If the booknumber __is not__ present in the report_dict dictionary, then a new sub dictionary is created based on the booknumber.
The function also checks if the book was loaned in 2019, if it was, then it either sets timesOut2019 to 1 or increments the value if a value is present.  If the book was not loaned in 2019, then it does not add it, or update any existing entry in the dictionary.

One additional thing to note, the question says that if we find books in the bookloans file then these should be discarded.  This is accomplished by checking the title and the author - if these are empty, the we remove that book from our report dictionary.

#### Sorting the data

The `build_task1_details()` function returns a dictionary of dictionaries in ascending booknumber order - which is not what was requested in the task.  We now need to sort the data.

We do the sorting in the `sort_and_generate_task1_content()` function.  
It sorts on the dictionary element "timesOutIn2019".  By default this is done in an increasing order, which is what the question has asked for. 

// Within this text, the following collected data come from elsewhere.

/-- The results are shown with the frame of their data, and none is stale. -/
theorem State.runShow_facts (s : State) :
    s.runShow.flag Reg.EST_STAT_STALE = false ∧ s.runShow.flag Reg.EST_SOCREP_STALE = false ∧
    s.runShow.flag Reg.EST_SOCINT_STALE = false ∧
    s.runShow.get Reg.EST_SRCFRAME_FRAME = s.runShow.cm.lastFrame % 2 ^ 32 := by
  obtain ⟨hrep, hint⟩ := s.showSoc_facts
  unfold State.runShow
  generalize s.showSoc = u at hrep hint ⊢
  extract_lets u0 u1 cur shown e u2 u3
  have h1 : WordsKept [Reg.EST_RESTSTAT, Reg.EST_SRCFRAME] u u1 :=
    ((WordsKept.refl _ u).putSat (by decide) _).put (by decide) _
  have h2 : WordsKept [Reg.EST_TAPSTAT, Reg.EST_RESTSTAT, Reg.EST_STAT] u1 u2 := (WordsKept.refl _ u1).of_regs rfl
  have h3 : WordsKept [Reg.EST_TAPSTAT, Reg.EST_RESTSTAT, Reg.EST_STAT] u1 u3 :=
    ((h2.put (by decide) _).put (by decide) _).putB (by decide) _
  have ht := (h3.putB (f := Reg.EST_STAT_CAPSUS) (by decide) (u3.ratedCells.any (·.2.capsus))).putB
    (f := Reg.EST_STAT_STALE) (by decide) false
  refine ⟨State.flag_putB_self _ _ _ (by decide) (by decide), ?_, ?_, ?_⟩
  · exact (ht.flag _ (by decide)).trans ((h1.flag _ (by decide)).trans hrep)
  · exact (ht.flag _ (by decide)).trans ((h1.flag _ (by decide)).trans hint)
  · exact (ht.get _ (by decide)).trans (State.get_put_self _ _ _ (by decide))

/-! ### Tables and requests -/

/-- A word at an index of the inactive bank. -/
def State.tableStore (s : State) (v : Word) : State :=
  { s with est := { s.est with
    tbl := nset (1024 * (1 - s.get Reg.EST_TBLSEL_BANK) + s.get Reg.EST_TBLADDR_INDEX) v.toNat s.est.tbl } }

theorem exec_tableDataWrite (ini : Ini) (v : Word) (h : s.pageOn 12 = true) (hp : s.armedPage 12 = false) :
    exec (.tableDataWrite ini v) s =
      .next ((s.tableStore v).put Reg.EST_TBLADDR_INDEX (s.get Reg.EST_TBLADDR_INDEX + 1)) := by
  have hn : ¬ ((s.tableStore v).put Reg.EST_TBLADDR_INDEX (s.get Reg.EST_TBLADDR_INDEX + 1)).armedPage 12 = true := by
    have : ¬ s.armedPage 12 = true := by simp [hp]
    exact this
  exact (congrArg Host.Outcome.next (s.onPage_on ini Reg.EST_TBLDATA _ h)).trans
    (congrArg Host.Outcome.next (if_neg hn))

/-- A request bit on a build with the page acts on the lead alone. -/
theorem State.estRequest_on (ini : Ini) (f : State → State) (h : s.pageOn 12 = true) :
    s.estRequest ini f = if s.isLead = true then f s else s := s.onPage_on ini Reg.EST_CTRL _ h

theorem State.estRequest_lead (ini : Ini) (f : State → State) (h : s.pageOn 12 = true) (hl : s.isLead = true) :
    s.estRequest ini f = f s := (State.estRequest_on ini f h).trans (if_pos hl)

theorem State.estRequest_follower (ini : Ini) (f : State → State) (h : s.pageOn 12 = true) (hl : s.isLead = false) :
    s.estRequest ini f = s := (State.estRequest_on ini f h).trans (if_neg (by simp [hl]))

/-! ### The start of a journal write -/

/-- The write port is free for a journal write, or gives way to it (R389). -/
def State.journalPort (s : State) : Bool := s.power.port == 0 || (s.power.port == 3 && s.power.warnAt.isSome)

theorem State.journalPort_free :
    s.journalPort = true ↔ s.power.port = 0 ∨ (s.power.port = 3 ∧ s.power.warnAt.isSome = true) := by
  simp [State.journalPort]

theorem State.journalPort_taken :
    s.journalPort = false ↔ s.power.port ≠ 0 ∧ (s.power.port ≠ 3 ∨ s.power.warnAt = none) := by
  simp [State.journalPort, imp_iff_not_or]

/-- A journal write takes up its request and what the request carries. -/
def Est.writeBegins (e : Est) : Est := { e with jPend := false, jCap := false, jCarry := e.jCap, jRun := true }

/-- A journal write is over. -/
def Est.writeEnds (e : Est) : Est := { e with jRun := false, jCarry := false }

/-- The estimator's journal and the holder of the write port change together. -/
def State.journalTurn (s : State) (f : Est → Est) (port : Nat) : State :=
  { s with est := f s.est, power := { s.power with port } }

theorem State.journalTurn_facts (s : State) (f : Est → Est) (port : Nat) :
    (s.journalTurn f port).est = f s.est ∧ (s.journalTurn f port).power.port = port ∧
    (s.journalTurn f port).regs = s.regs ∧ (s.journalTurn f port).mem = s.mem := ⟨rfl, rfl, rfl, rfl⟩

/-- The intent word is stored, the request ends and the write holds the port (R172 steps 2 and 3). -/
def State.journalBegins (s : State) : State :=
  ((s.setMemWord intentAddr (intentWord s.est.jCap (1 - s.get Reg.EST_JSTAT_SLOT) (s.get Reg.EST_JSEQ_SEQ + 1))).journalTurn
    Est.writeBegins 2).putB Reg.EST_JSTAT_LOWENERGY false

theorem State.journalStart_stays
    (h : s.isLead = false ∨ s.est.jPend = false ∨ s.est.jRun = true ∨ s.journalPort = false) : s.journalStart = s := by
  have hc : (!s.isLead || !s.est.jPend || s.est.jRun || !s.journalPort) = true := by simpa [or_assoc] using h
  exact if_pos hc

theorem State.journalStart_due (hl : s.isLead = true) (hp : s.est.jPend = true) (hr : s.est.jRun = false)
    (hf : s.journalPort = true) : s.journalStart =
      if s.get Reg.PWR_HOLDE_UJ < 1200 then s.putB Reg.EST_JSTAT_LOWENERGY true else s.journalBegins := by
  have hc : ¬ (!s.isLead || !s.est.jPend || s.est.jRun || !s.journalPort) = true := by simp [hl, hp, hr, hf]
  refine (if_neg hc).trans ?_
  simp only [State.journalBegins, State.journalTurn, Est.writeBegins, State.setMemWord_est]

/-- A stored word reads back byte by byte. -/
theorem State.bytes_setMemWord (s : State) (a w : Nat) : (s.setMemWord a w).bytes a 4 = leBytes 4 w :=
  s.bytes_setBytes a (leBytes 4 w)

theorem State.journalBegins_facts (s : State) :
    s.journalBegins.flag Reg.EST_JSTAT_LOWENERGY = false ∧ s.journalBegins.power.port = 2 ∧
    s.journalBegins.est = s.est.writeBegins ∧
    s.journalBegins.bytes intentAddr 4 =
      leBytes 4 (intentWord s.est.jCap (1 - s.get Reg.EST_JSTAT_SLOT) (s.get Reg.EST_JSEQ_SEQ + 1)) ∧
    (∀ a, a < intentAddr ∨ intentAddr + 4 ≤ a → s.journalBegins.byte a = s.byte a) ∧
    WordsKept [Reg.EST_JSTAT] s s.journalBegins := by
  unfold State.journalBegins
  generalize intentWord s.est.jCap (1 - s.get Reg.EST_JSTAT_SLOT) (s.get Reg.EST_JSEQ_SEQ + 1) = w
  obtain ⟨hest, hport, hregs, hm⟩ := (s.setMemWord intentAddr w).journalTurn_facts Est.writeBegins 2
  have hb := State.byte_congr hm
  refine ⟨State.flag_putB_self _ _ _ (by decide) (by decide), hport, ?_, ?_, fun a ha => ?_, ?_⟩
  · rw [State.putB_est, hest, State.setMemWord_est]
  · exact (State.bytes_congr hb _ _).trans (State.bytes_setMemWord _ _ _)
  · rw [State.byte_putB, hb, State.byte_setMemWord_out _ _ _ _ ha]
  · exact ((WordsKept.refl _ s).of_regs (hregs.trans (State.setMemWord_regs _ _ _))).putB (by decide) _

/-! ### The end of a journal write -/

theorem State.cellRecord_length (s : State) (j : Nat) : (s.cellRecord j).length = 32 := by
  unfold State.cellRecord
  split
  · exact List.length_replicate
  · simp only [List.length_append, leBytes_length]

/-- The record of Table 6.6: 64 bytes of header, 384 cell records and the CRC. -/
theorem State.journalRecord_length (s : State) (seq : Nat) : (s.journalRecord seq).length = 0x3044 := by
  have hrecord : List.length ∘ s.cellRecord = fun _ => 32 := funext s.cellRecord_length
  have hcells : (((List.range 384).map s.cellRecord).flatten).length = 384 * 32 := by
    rw [List.length_flatten, List.map_map, hrecord, List.map_const', List.length_range, List.sum_replicate, smul_eq_mul]
  unfold State.journalRecord
  simp only [List.length_append, leBytes_length, List.length_replicate, hcells]

/-- The record is in its slot, which becomes the one shown, with its sequence number (R172 step 4). -/
def State.recordStored (s : State) (slot seq : Nat) : State :=
  ((s.setBytes (jSlotAddr slot) (s.journalRecord seq)).put Reg.EST_JSTAT_SLOT slot).put Reg.EST_JSEQ_SEQ seq

/-- The intent word is cleared, or holds the intent of a learning result accepted meanwhile (R172 step 5). -/
def State.intentEnds (s : State) (slot seq : Nat) : State :=
  s.setMemWord intentAddr (if s.est.jCap then intentWord true (1 - slot) (seq + 1) else 0)

/-- A learning result that the write carried is no longer pending. -/
def State.learningStored (s : State) : State :=
  if s.est.jCarry ∧ !s.est.jCap then s.putB Reg.EST_JSTAT_CAPPEND false else s

/-- A write in progress ends in these steps; the port is then free, or a freeze copy's again (R389). -/
theorem State.journalDone_running (h : s.est.jRun = true) : ∃ port, s.journalDone =
    ((s.recordStored (1 - s.get Reg.EST_JSTAT_SLOT) (s.get Reg.EST_JSEQ_SEQ + 1)).intentEnds
      (1 - s.get Reg.EST_JSTAT_SLOT) (s.get Reg.EST_JSEQ_SEQ + 1)).learningStored.journalTurn Est.writeEnds port := by
  unfold State.journalDone State.recordStored State.intentEnds State.learningStored State.journalTurn Est.writeEnds
  rw [if_neg (by simp [h])]
  exact ⟨_, rfl⟩

/-- A journal slot ends below the intent word. -/
theorem jSlotAddr_le {slot : Nat} (h : slot < 2) : jSlotAddr slot + 0x3044 ≤ intentAddr := by
  unfold jSlotAddr intentAddr journalBase
  omega

theorem State.recordStored_facts (s : State) {slot : Nat} (seq : Nat) (h : slot < 2) :
    (s.recordStored slot seq).est = s.est ∧ (s.recordStored slot seq).get Reg.EST_JSTAT_SLOT = slot ∧
    (s.recordStored slot seq).get Reg.EST_JSEQ_SEQ = seq % 2 ^ 32 ∧
    (∀ i < 0x3044, (s.journalRecord seq)[i]? = some ((s.recordStored slot seq).byte (jSlotAddr slot + i))) ∧
    (∀ a, a < jSlotAddr slot ∨ jSlotAddr slot + 0x3044 ≤ a → (s.recordStored slot seq).byte a = s.byte a) ∧
    WordsKept [Reg.EST_JSTAT, Reg.EST_JSEQ] s (s.recordStored slot seq) := by
  have hlen := s.journalRecord_length seq
  unfold State.recordStored
  generalize s.journalRecord seq = r at hlen ⊢
  have hk : WordsKept [Reg.EST_JSTAT, Reg.EST_JSEQ] s (s.setBytes (jSlotAddr slot) r) :=
    (WordsKept.refl _ s).of_regs (State.setBytes_regs _ _ _)
  refine ⟨?_, ?_, State.get_put_self _ _ _ (by decide), fun i hi => ?_, fun a ha => ?_,
    (hk.put (by decide) _).put (by decide) _⟩
  · rw [State.put_est, State.put_est, State.setBytes_est]
  · rw [State.get_put_apart _ _ _ _ (by decide), State.get_put_self _ _ _ (by decide)]
    exact Nat.mod_eq_of_lt h
  · have hr : i < r.length := by omega
    rw [State.byte_put, State.byte_put, State.byte_setBytes_in r s _ i hr, List.getElem?_eq_getElem hr]
  · rw [State.byte_put, State.byte_put, State.byte_setBytes_out r s _ a (by rwa [hlen])]

theorem State.intentEnds_facts (s : State) (slot seq : Nat) :
    (s.intentEnds slot seq).est = s.est ∧ (s.intentEnds slot seq).regs = s.regs ∧
    (s.intentEnds slot seq).bytes intentAddr 4 =
      leBytes 4 (if s.est.jCap then intentWord true (1 - slot) (seq + 1) else 0) ∧
    ∀ a, a < intentAddr ∨ intentAddr + 4 ≤ a → (s.intentEnds slot seq).byte a = s.byte a :=
  ⟨State.setMemWord_est _ _ _, State.setMemWord_regs _ _ _, State.bytes_setMemWord _ _ _,
    fun _ ha => State.byte_setMemWord_out s _ _ _ ha⟩

theorem State.get_congr {t : State} (h : t.regs = s.regs) (f : Fld) : t.get f = s.get f := by
  simp only [State.get, State.word_congr h]

theorem State.learningStored_facts (s : State) :
    s.learningStored.est = s.est ∧ s.learningStored.get Reg.EST_JSTAT_SLOT = s.get Reg.EST_JSTAT_SLOT ∧
    WordsKept [Reg.EST_JSTAT] s s.learningStored ∧ s.learningStored.mem = s.mem := by
  unfold State.learningStored
  split
  · exact ⟨rfl, State.get_putB_apart _ _ _ _ (by decide), (WordsKept.refl _ s).putB (by decide) _, rfl⟩
  · exact ⟨rfl, rfl, .refl _ s, rfl⟩

/-- What the end of a write leaves, step by step. -/
theorem State.journalEnds_facts (s : State) {slot : Nat} (seq port : Nat) (h : slot < 2) :
    let t := ((s.recordStored slot seq).intentEnds slot seq).learningStored.journalTurn Est.writeEnds port
    t.est = s.est.writeEnds ∧ t.get Reg.EST_JSTAT_SLOT = slot ∧ t.get Reg.EST_JSEQ_SEQ = seq % 2 ^ 32 ∧
    (∀ i < 0x3044, (s.journalRecord seq)[i]? = some (t.byte (jSlotAddr slot + i))) ∧
    t.bytes intentAddr 4 = leBytes 4 (if s.est.jCap then intentWord true (1 - slot) (seq + 1) else 0) ∧
    (∀ a, (a < jSlotAddr slot ∨ jSlotAddr slot + 0x3044 ≤ a) → (a < intentAddr ∨ intentAddr + 4 ≤ a) →
      t.byte a = s.byte a) ∧
    WordsKept [Reg.EST_JSTAT, Reg.EST_JSEQ] s t := by
  dsimp only
  have hbelow := jSlotAddr_le h
  obtain ⟨hest1, hslot1, hseq1, hrecord1, hbyte1, hk1⟩ := s.recordStored_facts seq h
  generalize s.recordStored slot seq = u at *
  obtain ⟨hest2, hregs2, hintent2, hbyte2⟩ := u.intentEnds_facts slot seq
  generalize u.intentEnds slot seq = v at *
  obtain ⟨hest3, hslot3, hk3, hm3⟩ := v.learningStored_facts
  generalize v.learningStored = w at *
  obtain ⟨hest, -, hregs, hm⟩ := w.journalTurn_facts Est.writeEnds port
  have hbyte := State.byte_congr (hm.trans hm3)
  refine ⟨?_, ?_, ?_, fun i hi => ?_, ?_, fun a ha hi => ?_, ?_⟩
  · rw [hest, hest3, hest2, hest1]
  · exact (State.get_congr hregs _).trans (hslot3.trans ((State.get_congr hregs2 _).trans hslot1))
  · exact (State.get_congr hregs _).trans ((hk3.get _ (by decide)).trans ((State.get_congr hregs2 _).trans hseq1))
  · rw [hrecord1 i hi, hbyte, hbyte2 _ (.inl (by omega))]
  · rw [State.bytes_congr hbyte, hintent2, hest1]
  · rw [hbyte, hbyte2 a hi, hbyte1 a ha]
  · exact (hk1.of_regs hregs2).trans ((hk3.of_regs hregs).mono (by decide))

In order to provide feedback, we also print out the sorted list.  This can be seen with the two print statement, the first sets the headers for the screen and the second the actual printing of values.  Formatting is used here to allow the data to be presented in a nicely formatted way.

This function also returns a sorted list - which is what the next stage used.

#### Outputting a CSV

```def create_report(file_name, headers, content):
    try:
        with open(file_name, 'w', newline="") as out_file:
            csvwriter = csv.writer(out_file)
            csvwriter.writerow(headers)
            csvwriter.writerows(content)
    except:
        print(
            'Trying to create {} failed.  No further information was available'
            .format(file_name)
        )
        sys.exit(1)         
```
The final stage is to output a CSV containing the report which will, at this stage, be present on screen.
The function is just a standard CSV writer enclosed in a try/except to catch any file errors.
The fnction takes 3 parameters: the file name, the headers and the content and from this creates a CSV for the user to view.